Personnalité, fonction : AUBRY Martine.

FRANCE. Ministre de l'emploi et de la solidarité

Circonstances : Présentation du projet de loi relatif à la réduction négociée du temps de travail au Sénat en nouvelle lecture le 15 décembre 1999

ti : Monsieur le Président,
Messieurs les rapporteurs,
Mesdames et Messieurs les sénateurs,

J'interviens devant vous, pour présenter une nouvelle fois les objectifs que le gouvernement poursuit dans ce texte en faveur de la réduction négociée du temps de travail.

Une majorité d'entre vous a exprimé à l'issue de la première lecture un désaccord profond avec ces objectifs. Je voudrais cependant vous rappeler les grands principes sur lesquels le gouvernement a fondé sa démarche.

Vous le savez, Lionel Jospin a fait de l'emploi la priorité du gouvernement. Aucune solution n'a été négligée pour lutter contre le chômage.

Qu'avons nous fait depuis deux ans ? Nous avons simultanément engagé une politique de soutien à la croissance par une relance du pouvoir d'achat des ménages et une politique volontariste de développement l'emploi, un soutien aux nouvelles technologies et à la création d'entreprises.

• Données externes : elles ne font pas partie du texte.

-- ==== Sys2Proof/Laws/PerInstr.lean ====
section
/-!
SUPPORT. Statements made per instruction. RoundTrip: decoding the word of a well-formed instruction gives the
instruction back (R80, R81, R89 to R91).
-/

namespace Sys2Proof.Laws

/-- The word of the instruction decodes to it. -/
def RoundTrip.Statement (i : Instr) : Prop := i.wellFormed = true → decode (encode i) = i
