-- ==== Sys2Proof/Tests/Slice0.lean ====
section
/-!
SUPPORT. Tests. The words of the decode tests are written from the encodings of spec/30_encoding.md (opcode, function or
sub-operation from spec/opcode_table.json, the operand fields chosen so that every one differs); the steps are test
vectors of the spec; the witnesses show that the hypotheses of each statement can be met.
-/

namespace Sys2Proof.Tests

open Sys2Proof Sys2Proof.Machine

-- One theorem at a time: the kernel evaluations below would otherwise run in many threads at once.
set_option Elab.async false

/-- A running machine with a word to run at `pc`, some accumulators, some memory and FLAGS. -/
def start (pc : VAddr) (w : Word) (acs : List (AcNum × Word)) (mem : List (Nat × Word)) (flags : BitVec 13) : State :=
  acs.foldl (fun s p => s.setAc p.1 p.2)
    (State.poke { State.reset with running := true, pc := pc, mem := mem, flags := flags } pc w)

/-- The same with other controller registers. -/
def withPi (p : InterruptController) (s : State) : State := { s with pi := p }

/-- Whether one step ends with these words at these addresses, these FLAGS and this PC. -/
def ends (s : State) (words : List (VAddr × Word)) (flags : BitVec 13) (pc : VAddr) : Bool :=
  match step s with
  | .next t => words.all (fun c => t.peek c.1 == c.2) && t.flags == flags && t.pc == pc
  | _ => false

/-- The controller after one step. -/
def piAfter (s : State) : Option InterruptController :=
  match step s with
  | .next t => some t.pi
  | _ => none

-- Well-formedness

/-- Opcode 0133 with `ac` = 0 is IBP, so this is no instruction (R91). -/
theorem test_adjbp_zero_refused : Instr.wellFormed (.adjbp 0 ⟨false, 0, 0o2000⟩) = false := by decide

theorem test_adjbp_five_accepted : Instr.wellFormed (.adjbp 5 ⟨false, 0, 0o2000⟩) = true := by decide

-- Decoding, one word for every constructor

theorem test_decode_move : ∀ p ∈ ([(0o200127023427, .move 2 ⟨true, 7, 0o23427⟩),
     (0o201156047056, .movei 3 ⟨false, 0o16, 0o47056⟩),
     (0o202225072505, .movem 4 ⟨true, 5, 0o72505⟩),
     (0o203254116134, .moves 5 ⟨false, 0o14, 0o116134⟩),
     (0o204323141563, .movs 6 ⟨true, 3, 0o141563⟩),
     (0o205352165212, .movsi 7 ⟨false, 0o12, 0o165212⟩),
     (0o206421210641, .movsm 0o10 ⟨true, 1, 0o210641⟩),
     (0o207450234270, .movss 0o11 ⟨false, 0o10, 0o234270⟩),
     (0o210537257717, .movn 0o12 ⟨true, 0o17, 0o257717⟩),
     (0o211546303346, .movni 0o13 ⟨false, 6, 0o303346⟩),
     (0o212635326775, .movnm 0o14 ⟨true, 0o15, 0o326775⟩),
     (0o213644352424, .movns 0o15 ⟨false, 4, 0o352424⟩),
     (0o214733376053, .movm 0o16 ⟨true, 0o13, 0o376053⟩),
     (0o215742421502, .movmi 0o17 ⟨false, 2, 0o421502⟩),
     (0o216071445131, .movmm 1 ⟨true, 0o11, 0o445131⟩),
     (0o217100470560, .movms 2 ⟨false, 0, 0o470560⟩),
     (0o250167514207, .exch 3 ⟨true, 7, 0o514207⟩),
     (0o251216537636, .blt 4 ⟨false, 0o16, 0o537636⟩),
     (0o120265563265, .dmove 5 ⟨true, 5, 0o563265⟩),
     (0o121314606714, .dmovn 6 ⟨false, 0o14, 0o606714⟩),
     (0o124363632343, .dmovem 7 ⟨true, 3, 0o632343⟩),
     (0o125412655772, .dmovnm 0o10 ⟨false, 0o12, 0o655772⟩)] :
    List (Word × Instr)), decode p.1 = p.2 := by decide +kernel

Aujourd'hui, le programme " nouveaux services - emplois jeunes ", les dispositifs TRACE et " nouveau départ " sont en place pour permettre à nos concitoyens les plus éloignés de l'emploi de retrouver le chemin du travail et portent leurs résultats. Le chômage des jeunes a baissé de 25 % et le nombre des chômeurs de longue durée a diminué de 150 000 en un an.

Par ailleurs, nous nous sommes donc engagés dans la réduction négociée du temps de travail en poursuivant trois objectifs : créer et préserver des emplois, améliorer les conditions de travail et de vie des salariés, modifier l'organisation du travail des entreprises pour les rendre plus compétitives.

Pour réussir, nous avons retenu une méthode : la négociation.

La loi du 13 juin 1998 a d'abord été un appel à la négociation et cet appel a été fructueux.

Depuis cette loi, 18 500 accords d'entreprises et 117 accords de branche ont été signés. Le tiers des salariés des entreprises de plus de 20 salariés sont ainsi d'ores et déjà à 35 heures ou en train d'y passer. 140 000 emplois ont été créés ou préservés. Les négociations ont ainsi infligé un sérieux démenti à tous ceux qui pronostiquaient l'échec de la première loi, tant sur l'ampleur du champ couvert que sur son effet sur l'emploi.

Dans d'innombrables domaines, les accords d'entreprises ont innové pour organiser une réduction de la durée du travail qui tienne compte des caractéristiques de chaque entreprise et des aspirations particulières des salariés.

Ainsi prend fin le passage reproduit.